__ABOUT THIS TASK__. Only the lines from the start of the material through the line containing "(R90, R103). -/" are to be extracted, exactly as they appear.

__DATA FOR THE TASK__.
/-- An event message is accepted in the port's transport and domain from the master, or from the first master heard with ANYM = 1 (R104). -/
def State.ptpAccept (s : State) (p : Nat) (m : PtpMsg) : Option State :=
  let c := s.reg (R.ETH.ECFG p)
  if !(s.ethUp p && c.bit 2 && c.bit 3 == m.udp && c.fld 8 8 == m.domain.toNat) then none
  else if c.bit 5 && !(NMap.get {} s.eth p).heard then
    let s1 := s.setEth p { NMap.get {} s.eth p with heard := true }
    some ((((s1.setReg (R.ETH.MIDL p) (wd m.mid.toNat)).setReg (R.ETH.MIDH p) (wd (m.mid.toNat / 2 ^ 32))).setReg
      (R.ETH.MPORT p) (wd m.mport.toNat)).irq (0x0A + p) 3)
  else if s.masterIs p m then some s
  else none

/-- EPOCH, seconds (R90). -/
def State.epoch (s : State) : Nat := s.regN R.DTM.EPOCHL + s.regF R.DTM.EPOCHH 0 16 * 2 ^ 32

/-- A PTP time-stamp as ring time, in 1/4096 ru, with a correction field of 2^-16 ns (R90, R103). -/
def State.ptpTime (s : State) (sec ns : Nat) (corr : Int) : Int :=
  (((sec : Int) - s.epoch) * 16000000000 + 16 * (ns : Int)) * 4096 + corr

/-- Receive and transmit stamps of PTP event messages: + 64 ns (R102), in 1/4096 ru. -/
def State.ptpRx (s : State) (p : Nat) (m : PtpMsg) : Int := (rxStamp m.rx m.phase (s.regI (R.ETH.RXCORR p)) + 1024) * 4096
def State.ptpTx (s : State) (p stamp : Nat) : Int := (txStamp stamp (s.regI (R.ETH.TXCORR p)) + 1024) * 4096

/-- A complete Sync of a port: its offset with the latest mean path delay; a measurement where the port is Datum's
source (R104). Before any path delay has been measured, the latest one is the 0 that MPD holds at reset: DESIGN CHOICE
(log 142). -/
def State.ptpOffset (s : State) (p : Nat) (t1 t2 : Int) : State :=
  let e := freeRound (2 * (t2 - t1) - (NMap.get {} s.eth p).mpd) 8192
  let s1 := (s.setEth p { NMap.get {} s.eth p with t12 := some (t1, t2), sync := none }).setReg (R.ETH.POFS p)
    (wdInt (satSym e))
  s1.when (s1.sourceIs (1 + p)) fun t => t.measure e

/-- A Sync arrives. -/
def State.ptpSync (s : State) (p : Nat) (m : PtpMsg) : State :=
  match s.ptpAccept p m with
  | none => s
  | some s0 =>
    let s1 := s0.reach m.rx
    let t2 := s1.ptpRx p m
    if m.twoStep then s1.setEth p { NMap.get {} s1.eth p with sync := some (m.seq.toNat, t2, m.corr) }
    else s1.ptpOffset p (s1.ptpTime m.sec m.ns m.corr) t2

/-- The Follow_Up of a two-step Sync arrives. -/
def State.ptpFollowUp (s : State) (p : Nat) (m : PtpMsg) : State :=
  match s.ptpAccept p m with
  | none => s
  | some s0 =>
    match (NMap.get {} s0.eth p).sync with
    | some (q, t2, corr) => if q = m.seq.toNat then s0.ptpOffset p (s0.ptpTime m.sec m.ns (m.corr + corr)) t2 else s0
    | none => s0

/-- The interval of requests, 2^−DREQ s (R121). DREQ values 8 to 15, beyond the 0 to 7 the field names, are held and used as
written: DESIGN CHOICE (log 173). -/
def State.reqEvery (s : State) (p : Nat) : Nat := 16000000000 / 2 ^ s.regF (R.ETH.ECFG p) 16 4

/-- Time for which a port's transmitter is busy with a frame of some octets, at 1000 Mb/s with its 8 octets of preamble (log
33), ru. -/
def ethTime (octets : Nat) : Nat := 128 * (octets + 8)

/-- Octets of the frame of a Delay_Req or Pdelay_Req, in the lengths IEEE 1588 and Ethernet give it: PRESUMED (log 169). -/
def reqOctets (peer udp : Bool) : Nat := Nat.max 64 (18 + (if udp then 28 else 0) + (if peer then 54 else 44))

/-- The slave sends a Delay_Req or Pdelay_Req in the port's transport, one interval after its last, on a free transmitter, which
it then occupies (R103, R115, R121). -/
def State.ptpReq (s : State) (p stamp : Nat) : State :=
  let e := NMap.get {} s.eth p
  let f := NMap.get {} s.fq (64 + p)
  let due := match e.reqAt with
    | some t => Nat.ble (t + s.reqEvery p) stamp
    | none => true
  if !(s.ethUp p && s.regB (R.ETH.ECFG p) 2) || !due || s.passed stamp || Nat.blt stamp f.busy then s
  else
    let s1 := s.reach stamp
    let q := (e.seq + 1) % 65536
    let peer := s.regB (R.ETH.ECFG p) 4
    let udp := s.regB (R.ETH.ECFG p) 3
    { s1.setEth p { e with seq := q, req := some (q, s1.ptpTx p stamp), reqAt := some stamp } with
      fq := NMap.put {} s1.fq (64 + p) { f with busy := stamp + ethTime (reqOctets peer udp) },
      out := [.ptp p stamp q peer udp] }

/-- The response arrives: the mean path delay (R103). -/
def State.ptpResp (s : State) (p : Nat) (m : PtpMsg) : State :=
  match s.ptpAccept p m with
  | none => s
  | some s0 =>
    let e := NMap.get {} s0.eth p
    match e.req with
    | none => s0
    | some (q, t3) =>
      if q ≠ m.seq.toNat then s0
      else
        let mpd : Option Int :=
          if s0.regB (R.ETH.ECFG p) 4 then some (s0.ptpRx p m - t3 - m.turn * 65536 - m.corr)
          else e.t12.map fun t => (t.2 - t.1) + (s0.ptpTime m.sec m.ns (-m.corr) - t3)
        match mpd with
        | none => s0
        | some v => (s0.setEth p { e with mpd := v, req := none }).setReg (R.ETH.MPD p) (wdInt (freeRound v 8192))

/-! ### Class F queues (R115) -/

/-- An entry joins a queue: late from the start when its target is already past. -/
def State.pushF (s : State) (q : Nat) (e : ClassF) : State :=
  let past := match e.target with
    | some t => reached 40 t s.dt64
    | none => false
  let f := NMap.get {} s.fq q
  { s with fq := NMap.put {} s.fq q { f with q := f.q ++ [{ e with past := past }] } }

/-- Symbol time of a queue in 1/5 ru: an EXL ring, or 8 ns at 1000 Mb/s. -/
def State.queueFifths (s : State) (q : Nat) : Nat := if q < 64 then s.symFifths (q / 2) else 640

__OUTPUT__.
/-- An event message is accepted in the port's transport and domain from the master, or from the first master heard with ANYM = 1 (R104). -/
def State.ptpAccept (s : State) (p : Nat) (m : PtpMsg) : Option State :=
  let c := s.reg (R.ETH.ECFG p)
  if !(s.ethUp p && c.bit 2 && c.bit 3 == m.udp && c.fld 8 8 == m.domain.toNat) then none
  else if c.bit 5 && !(NMap.get {} s.eth p).heard then
    let s1 := s.setEth p { NMap.get {} s.eth p with heard := true }
    some ((((s1.setReg (R.ETH.MIDL p) (wd m.mid.toNat)).setReg (R.ETH.MIDH p) (wd (m.mid.toNat / 2 ^ 32))).setReg
      (R.ETH.MPORT p) (wd m.mport.toNat)).irq (0x0A + p) 3)
  else if s.masterIs p m then some s
  else none

/-- EPOCH, seconds (R90). -/
def State.epoch (s : State) : Nat := s.regN R.DTM.EPOCHL + s.regF R.DTM.EPOCHH 0 16 * 2 ^ 32

/-- A PTP time-stamp as ring time, in 1/4096 ru, with a correction field of 2^-16 ns (R90, R103). -/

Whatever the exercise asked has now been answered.